Metadata-Version: 2.4
Name: ai2-sera-cli
Version: 0.1.1
Summary: Translation proxy enabling Claude Code CLI to work with SWE-agent format models
License-Expression: Apache-2.0
Classifier: Development Status :: 3 - Alpha
Classifier: Intended Audience :: Developers
Classifier: License :: OSI Approved :: Apache Software License
Classifier: Operating System :: OS Independent
Classifier: Programming Language :: Python :: 3
Classifier: Programming Language :: Python :: 3.11
Classifier: Programming Language :: Python :: 3.12
Classifier: Programming Language :: Python :: 3.13
Classifier: Topic :: Software Development :: Libraries :: Python Modules
Requires-Dist: fastapi
Requires-Dist: uvicorn
Requires-Dist: httpx
Requires-Dist: starlette
Requires-Dist: modal
Requires-Python: >=3.11
Description-Content-Type: text/markdown

# Ai2 Soft-Verified Efficient Repository Agents (SERA) Claude Code Proxy

This repo allows Claude Code to be used with the Ai2 Open Coding Agents SERA model.

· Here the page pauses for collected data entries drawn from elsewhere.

/-- A new LMS/HSS key waits for its commit; a signature uses the index taken at dispatch, once that index is reserved, and
RESULT gives the index and what is left; a public key or signature outside the options of R329 does not verify; a
verified reservation record stands in the ring, at once or in the next entry, and raises the limit, and one that fails
ends the jobs that wait for it. HQC and Classic McEliece: McEliece key generation makes at most 64 attempts and RESULT
counts them; a cached key is valid once it is in every Quad; a job that needs a region gets the lowest free place of a
Quad, and a supplied key is then loaded. Rests on R329-R334, R338, R342-R350. -/
def Obligations.LmsAndCodeBasedJobsComplete : Prop :=
  (∀ (s y : State) (id : JobId) (j : Job) (b b0 : List Byte) (ws : List W512) (d : Desc) (set k : Nat),
    d = j.desc → set = d.set → b = fit d.inLen.toNat b0 →
    (JobRuns s id 0x44 j → maskDrawn s j [genDevice] = some (ws, y) → (∀ c ∈ s.commits, c.job ≠ some id) →
      y.lmsSlot = some k → y.lmsCount < 512 → ∀ data, data = leBytes (16 + lmsN set) (ws.getD 0 0).toNat ++ leBytes 9 (d.b 40 9) →
      exec (.lmsKeygen id (.got b0) true) s = .next ((y.updJob id (fun z => { z with res :=
        { out := beBytes 4 (d.b 40 1) ++ beBytes 4 (d.b 41 1) ++ beBytes 4 (d.b 45 1) ++ data.take 16 ++
              fit (lmsN set) (Config.pubOf 0x44 set data), result := leBytes 8 (lmsOf data).total } })).requestCommit
          { puts := [{ slot := k, kind := 3, usage := .enc, alg := BitVec.ofNat 16 (0x1030 + set), level := 1,
                       klen := data.length, data := data }], job := some id })) ∧
    (JobRuns s id 0x45 j → k = j.refs.headD 0 → ∀ q, q = j.hold.getD 0 →
      (((fetched s j).hss k).limit.toNat ≤ q → ∀ ok, exec (.lmsSign id (.got b0) ok) s = .next (fetched s j)) ∧
      (q < ((fetched s j).hss k).limit.toNat → maskDrawn s j [] = some (ws, y) → exec (.lmsSign id (.got b0) true) s = .next (y.endJob id
        { out := fit (lmsOf j.key0).sigLen (Config.sign 0x44 set j.key0 (leBytes 8 q ++ b) (ws.getD 0 0)),
          result := leBytes 8 q ++ leBytes 8 ((lmsOf j.key0).total - max ((fetched s j).hss k).limit.toNat ((fetched s j).hss k).next.toNat) }))) ∧
    (JobRuns s id 0x46 j → ∀ pk sig, pk = b.take (d.b 40 2) → sig = slice b (d.b 40 2) (d.b 44 4) →
      exec (.lmsVerify id (.got b0)) s = .next (
        if hssOptions set pk sig = true ∧ Config.verify 0x44 set pk (b.drop (d.b 40 2 + d.b 44 4)) sig = true then
          (fetched s j).endJob id {} else (fetched s j).failJob id stVerifyFail 0)) ∧
    (∀ r, (s.hss k).writing = some r → (s.hss k).started = true → ∀ x h w, x = clearAhead 1024 s →
      h = { s.hss k with limit := r, writing := none } → w = h.nextWrite (lmsOf (x.keyBytes k)).total →
      (s.seamDown = false →
        (∀ m how, (how = .first ∧ m = x.mram) ∨ (how = .retry ∧ m = x.mram.tearRes) →
          exec (.reservationWriteDone k how) s = .next { x with
            lth := { x.lth with hss := Tbl.set {} x.lth.hss k { h with writing := w, started := w.isSome && !x.pwr.vinWarn } }
            mram := m.putRes k (x.slot k).stamp r })) ∧
      exec (.reservationWriteDone k .fail) s = .next
        (((failAbove k (s.hss k).limit.toNat x.que.jobs { x with mram := x.mram.tearRes.tearRes }).updHss k
          (fun z => { z with writing := none, started := false })).report 130 0)) ∧
    ((s.hss k).rebuilding = true ∨ (s.hss k).waitFrom.isSome = true →
      exec (.lmsRebuildDone k) s = .next (s.updHss k (fun h => { h with rebuilding := false, waitFrom := none })).assign)) ∧
  (∀ (s y : State) (id : JobId) (j : Job) (b b0 : List Byte) (ws : List W512) (d : Desc) (set : Nat),
    d = j.desc → set = d.set → b = fit d.inLen.toNat b0 →
    (maskDrawn s j [genDevice] = some (ws, y) →
      (JobRuns s id 0x48 j → ∀ seed, seed = leBytes 64 (ws.getD 0 0).toNat → Delivers (exec (.hqcKeygen id (.got b0) true) s) y j
        (fit (hqcSizes set).1 (Config.pubOf 0x48 set seed)) [j.key .dec (0x1040 + set) .generated seed] []) ∧
      (JobRuns s id 0x4C j → ∀ n w z seed, mceTry 64 1 y = (some (n, w), z) → seed = leBytes 32 w.toNat →
        Delivers (exec (.mceKeygen id (.got b0) true) s) z j
          (fit (mceSizes set).1 (Config.pubOf 0x4C set seed)) [j.key .dec (0x1050 + set) .generated seed] (leBytes 4 n)) ∧
      (JobRuns s id 0x4C j → ∀ z, mceTry 64 1 y = (none, z) →
        exec (.mceKeygen id (.got b0) true) s = .next (z.failJob id stAborted 5))) ∧
    (maskDrawn s j [] = some (ws, y) →
      (JobRuns s id 0x49 j → Config.pubValid 0x48 set b = true → Delivers (exec (.hqcEncaps id (.got b0)) s) y j
        (fit (hqcSizes set).2 (Config.encaps 0x48 set b (ws.getD 0 0)).1)
        [j.key .derive 0x0400 .agreed (fit 64 (Config.encaps 0x48 set b (ws.getD 0 0)).2)] []) ∧
      (JobRuns s id 0x4A j → Delivers (exec (.hqcDecaps id (.got b0)) s) y j []
        [j.key .derive 0x0400 .agreed (fit 64 (Config.decaps 0x48 set j.key0 b))] []) ∧
      (JobRuns s id 0x4D j → ∀ pk, pk = (match j.hold with
          | some e => ((fetched s j).mceEntry e).pk
          | none => j.key0) → Delivers (exec (.mceEncaps id (.got b0)) s) y j
        (fit (mceSizes set).2 (Config.encaps 0x4C set pk (ws.getD 0 0)).1)
        [j.key .derive 0x0400 .agreed (fit 32 (Config.encaps 0x4C set pk (ws.getD 0 0)).2)] []) ∧
      (JobRuns s id 0x4E j → Delivers (exec (.mceDecaps id (.got b0)) s) y j []
        [j.key .derive 0x0400 .agreed (fit 32 (Config.decaps 0x4C set j.key0 b))] [])) ∧
    (JobRuns s id 0x4F j → ∀ e x, e = j.hold.getD 0 → x = fetched s j → x.cacheInUse set e = false →
      exec (.mceCache id (.got b0)) s = .next (({ x with lth := { x.lth with
        cache := Tbl.set {} x.lth.cache e { x.mceEntry e with loading := false, valid := true, pk := b } } }).endJob id
          { result := leBytes 4 (x.mceEntry e).tag.toNat })) ∧
    (s.findJob id = some j → j.st = .waiting → j.blocked = 1 → ∀ q,
      (d.opcode = 0x45 → ∀ h, ((s.giveHome (j.refs.headD 0)).hss (j.refs.headD 0)).home = some h →
        exec (.regionAlloc id q) s =
          .next (((s.giveHome (j.refs.headD 0)).updJob id (fun x => { x with quad := some h, blocked := 0 })).assign)) ∧
      (d.opcode ≠ 0x45 → (∃ i < 4, s.serves j.cls .lath (4 * q + i) = true) → s.regionRoom j q = true → ∀ p,
        s.regionAt q j.regionSize = some p →
        exec (.regionAlloc id q) s = .next ((({ s with lth := { s.lth with
          regions := s.lth.regions ++ [({ quad := q, base := p, size := j.regionSize, job := id } : Region)] } }).updJob id
            (fun x => { x with quad := some q, blocked := if d.opcode = 0x4D then 2 else 0 })).assign))) ∧
    (s.findJob id = some j → j.st = .waiting → j.blocked = 2 → (s.fn j.fn).bme = true →
      exec (.mceKeyLoaded id (.got b0)) s = .next ((s.wakeLink.updJob id (fun x => { x with blocked := 0, keys := [b] })).assign) ∧
      (∀ e, exec (.mceKeyLoaded id (.fail e)) s = .next ((s.wakeLink.dmaFailed e).failJob id stDmaError e.code))))

/-- A one-shot digest, HMAC or KMAC returns its value, a START leaves the state of its message in a context; KDF output
only enters Bond; a record that is imported becomes a context, and a bad one is a bad descriptor; a job yields its
core to a rival and goes on later. Rests on R358-R360, R366-R375. -/
def Obligations.SpongeJobsComplete : Prop :=
  ∀ (s y : State) (id : JobId) (j : Job) (b b0 : List Byte) (d : Desc) (a n : Nat),
    d = j.desc → a = d.alg → b = fit d.inLen.toNat b0 →
    (JobRuns s id 0x60 j → n = (if algIsXof a then d.b 48 4 else algDigest a) → ∀ pre,
      pre = (if algIsCshake a ∧ 0 < d.b 44 2 + d.b 46 2 then ceilDiv (2 + encStr (d.b 44 2) + encStr (d.b 46 2)) (algBlock a) else 0) →
      exec (.hashDigest id (.got b0)) s = .next ((fetched s j).phase j b (fun c => fit n (Config.digest c.alg c.base c.pre c.absorbed n)) pre 0 0)) ∧
    (PoolSeeded y → y = fetched s j →
      (JobRuns s id 0x62 j → exec (.macHmac id (.got b0)) s = .next (y.phase j b
        (fun c => (hmacOf a c.key c.absorbed).take (d.b 42 2)) 1 (hashUnits a (algBlock a + algDigest a)) (algBlock a))) ∧
      (JobRuns s id 0x63 j → exec (.macKmac id (.got b0)) s = .next (y.phase j b
        (fun c => fit (d.b 42 2) (Config.kmac c.alg c.key c.absorbed (d.b 42 2) c.pre))
        (ceilDiv (2 + encStr 4 + encStr (d.b 46 2)) (algBlock a) + 1) 0 0)) ∧
      (JobRuns s id 0x64 j → ∀ sl ll cl, sl = d.b 50 2 → ll = d.b 52 2 → cl = d.b 54 2 → n = outBytesOf (d.b 48 1) (d.b 49 1) →
        Delivers (exec (.kdfDerive id (.got b0)) s) (y.coreUnits j (kdfUnits a j.keys.flatten.length sl (ll + cl) ll cl n)) j []
          (j.outKeys (d.b 48 1) (d.b 49 1) (kdfBytes a j.keys.flatten (b.take sl) (slice b sl ll) (slice b (sl + ll) cl) n)) [])) ∧
    (JobRuns s id 0x61 j →
      (importFault b = none → j.hold = some n → exec (.hashImport id (.got b0)) s = .next (((fetched s j).updCtx n (fun c =>
        { c with live := true, opcode := 0x60, alg := b.getD 4 0, count := BitVec.ofNat 64 (fieldLe b 8 8),
                 base := slice b 24 200 ++ slice b 8 8, absorbed := slice b 224 (fieldLe b 6 2) })).endJob id
          { result := leBytes 2 n })) ∧
      (∀ o, importFault b = some o → exec (.hashImport id (.got b0)) s = .next ((fetched s j).failJob id stBadDesc (65536 + o)))) ∧
    (s.findJob id = some j → j.kind.isPool = true →
      (j.st = .running → d.op ≠ 0x61 → d.op ≠ 0x64 → s.rivalWaits j = true → s.poolIdle j = false →
        (s.unit (j.kind.unit j.engine)).st ≠ .draining → s.spg.saved.length < 64 → ∀ x,
        x = (s.updJob id (fun x => { x with st := .suspended })).leaveEngine j →
        exec (.poolYield id) s = .next ({ x with
          que := { x.que with jobs := x.que.jobs.filter (fun (z : Job) => z.id != id) ++ x.que.jobs.filter (fun (z : Job) => z.id == id) }
          spg := { x.spg with saved := x.spg.saved ++ [id], yieldCnt := satInc x.spg.yieldCnt } }).assign) ∧
      (j.st = .running → d.op ≠ 0x61 → d.op ≠ 0x64 → s.rivalWaits j = true → s.poolIdle j = false →
        (s.unit (j.kind.unit j.engine)).st ≠ .draining → 64 ≤ s.spg.saved.length →
        exec (.poolYield id) s = .next { s with spg := { s.spg with noSave := true } }) ∧
      (j.st = .suspended → s.held = false → ∀ c r x, s.nextJob j.kind c = some (x, r) → x.id = id → c < 8 →
        (∀ i < c, ∀ p, s.nextJob j.kind i = some p → p.1.id ≠ id) → ∀ z, z = s.takeNext j.kind c x r →
        exec (.poolResume id) s = .next { z with spg := { z.spg with saved := z.spg.saved.filter (fun i => i != id) } }))

/-- An invalid point, and an X25519 result of zero, end with ST_POINT_INVALID; a signature out of its range ends early,
before its equation. RSA and big numbers: public integers out of range end with ST_RANGE, early; bn.modexp and
bn.modmul return the power and the product modulo their modulus, most significant byte first. Rests on R387-R397. -/
def Obligations.HawkJobsComplete : Prop :=
  (∀ (s y : State) (id : JobId) (j : Job) (b b0 : List Byte) (ws : List W512) (d : Desc) (c : Nat),
    d = j.desc → c = d.set → b = fit d.inLen.toNat b0 →
    (
      (hawkDrawn (fetched s j) j 1 = some (ws, y) → JobRuns s id 0x70 j → ∀ priv, priv = privOf c (ws.getD 0 0) → Delivers (exec (.ecKeygen id (.got b0) true) s) y j
        (fit (curvePk c) (if c = 1 then Config.x25519Pub priv else Config.pubOf 0x70 c priv))
        [j.key (if c = 1 then .dec else if c = 2 then .enc else if d.b 40 1 = 0 then .dec else .enc) (0x2000 + c) .generated priv] []) ∧
      (hawkDrawn (fetched s j) j (if c = 2 then 0 else 1) = some (ws, y) → JobRuns s id 0x72 j →
        exec (.ecSign id (.got b0) true) s = .next (y.endJob id
          { out := fit (curveSig c) (Config.sign 0x72 c j.key0 (d.sigOpts ++ b) (if c = 2 then 0 else ws.getD 0 0)) }))) ∧
    (hawkDrawn (fetched s j) j 0 = some (ws, y) → JobRuns s id 0x71 j → ∀ ss,
      ss = (if c = 1 then fit 32 (Config.x25519 j.key0 b) else fit (scalarLen c) (Config.decaps 0x71 c j.key0 b)) →
      ((if c = 1 then ∃ z ∈ ss, z ≠ 0 else Config.pubValid 0x71 c b = true) →
        Delivers (exec (.ecDh id (.got b0) true) s) y j [] [j.key .derive 0x0400 .agreed ss] []) ∧
      (¬ (if c = 1 then ∃ z ∈ ss, z ≠ 0 else Config.pubValid 0x71 c b = true) → ∀ ok,
        exec (.ecDh id (.got b0) ok) s = .next (y.failJob id stPointInvalid 0))) ∧
    (JobRuns s id 0x73 j → ∀ pk sig range, pk = b.take (curvePk c) → sig = slice b (curvePk c) (curveSig c) →
      range = (if c = 2 then Config.inRange 0x73 c sig else ecdsaRange c sig) →
      ∀ x, x = fetched s j →
      exec (.ecVerify id (.got b0)) s = .next (if Config.pubValid 0x73 c pk = false then x.early j stPointInvalid
        else if range = false then x.early j stVerifyFail
        else if Config.verify 0x72 c pk (d.sigOpts ++ b.drop (curvePk c + curveSig c)) sig then x.endJob id {}
        else x.failJob id stVerifyFail 0))) ∧
  (∀ (s y : State) (id : JobId) (j : Job) (b b0 : List Byte) (ws : List W512) (d : Desc) (k el : Nat),
    d = j.desc → k = d.modBits / 8 → el = d.b 48 2 → b = fit d.inLen.toNat b0 →
    (JobRuns s id 0x74 j → hawkDrawn (fetched s j) j (if d.b 40 1 = 0 then 1 else 0) = some (ws, y) →
      exec (.rsaSign id (.got b0) true) s = .next (y.endJob id
        { out := fit k (Config.sign 0x74 d.modBits j.key0 (d.sigOpts ++ b) (if d.b 40 1 = 0 then ws.getD 0 0 else 0)) })) ∧
    (JobRuns s id 0x75 j → ∀ n sig x, x = fetched s j → n = ofBe (b.take k) → sig = slice b (k + el) k →
      exec (.rsaVerify id (.got b0)) s = .next (
        if rsaPubOk d.modBits n (ofBe (slice b k el)) = false ∨ n ≤ ofBe sig then x.early j stRange
        else if Config.verify 0x74 d.modBits (beBytes k (powMod (ofBe sig) n (slice b k el))) (d.sigOpts ++ b.drop (2 * k + el)) []
          then x.endJob id {} else x.failJob id stVerifyFail 0)) ∧
    (JobRuns s id 0x76 j → hawkDrawn (fetched s j) j 1 = some (ws, y) → ∀ n e em, n = ofBe (b.take k) → e = slice b k el →
      em = fit k ((0 : Byte) :: Config.bignum 0x76 d.modBits (d.sigOpts ++ b.drop (k + el)) [] (ws.getD 0 0)) →
      exec (.rsaEncrypt id (.got b0)) s = .next (if rsaPubOk d.modBits n (ofBe e) = false then y.early j stRange
        else y.endJob id { out := beBytes k (powMod (ofBe em) n e) })) ∧
    (JobRuns s id 0x77 j → hawkDrawn (fetched s j) j 0 = some (ws, y) → ∀ bits label ct opts msg, bits = d.modBits →
      label = b.take (d.b 42 2) → ct = b.drop (d.b 42 2) → opts = d.sigOpts ++ label → ofBe ct < rsaMod bits j.key0 →
      msg = (Config.bignum 0x77 bits j.key0 (opts ++ ct) 0).take (bits / 8 - 2 * hashLen (d.b 41 1) - 2) →
      (Config.inRange 0x77 bits (j.key0 ++ opts ++ ct) = true →
        (d.b 50 1 ≠ 1 → exec (.rsaDecrypt id (.got b0) true) s = .next (y.endJob id { out := msg })) ∧
        (d.b 50 1 = 1 → msg.length = d.b 51 1 →
          Delivers (exec (.rsaDecrypt id (.got b0) true) s) y j [] [j.key .derive 0x0400 .agreed msg] [])) ∧
      (Config.inRange 0x77 bits (j.key0 ++ opts ++ ct) = false →
        exec (.rsaDecrypt id (.got b0) true) s = .next (y.failJob id stAuthFail 0))) ∧
    (∀ m a x, x = fetched s j → m = ofBe (b.take k) → a = ofBe (slice b k k) →
      (JobRuns s id 0x78 j → exec (.bnModexp id (.got b0)) s = .next (if m % 2 = 0 ∨ m < 3 ∨ m ≤ a then x.early j stRange
        else x.endJob id { out := beBytes k (powMod a m (b.drop (2 * k))) })) ∧
      (JobRuns s id 0x79 j → ∀ c, c = ofBe (b.drop (2 * k)) →
        exec (.bnModmul id (.got b0)) s = .next (if m % 2 = 0 ∨ m < 3 ∨ m ≤ a ∨ m ≤ c then x.early j stRange
          else x.endJob id { out := beBytes k (a * c % m) }))))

You will need [Claude Code](https://docs.anthropic.com/en/docs/claude-code/overview) and [uv](https://docs.astral.sh/uv/getting-started/installation/) installed to set up the SERA CLI.

For more information about Open Coding Agents and SERA, see:
- [SERA Data Generation and Training Code](https://github.com/allenai/SERA)
- [Ai2 Open Coding Agents Blog Post](https://allenai.org/blog/open-coding-agents)
- [SERA Technical Report](https://allenai.org/papers/opencodingagents)
- [Ai2 Open Coding Agents Hugging Face Collection](https://huggingface.co/collections/allenai/open-coding-agents)

## Quick Start with Modal

The fastest way to try SERA is with Modal, which handles GPU provisioning, vLLM deployment, and downloading the model automatically. This takes ~10m for the first run as ~65GB of model weights are downloaded. Subsequent runs will cache the model and start up faster.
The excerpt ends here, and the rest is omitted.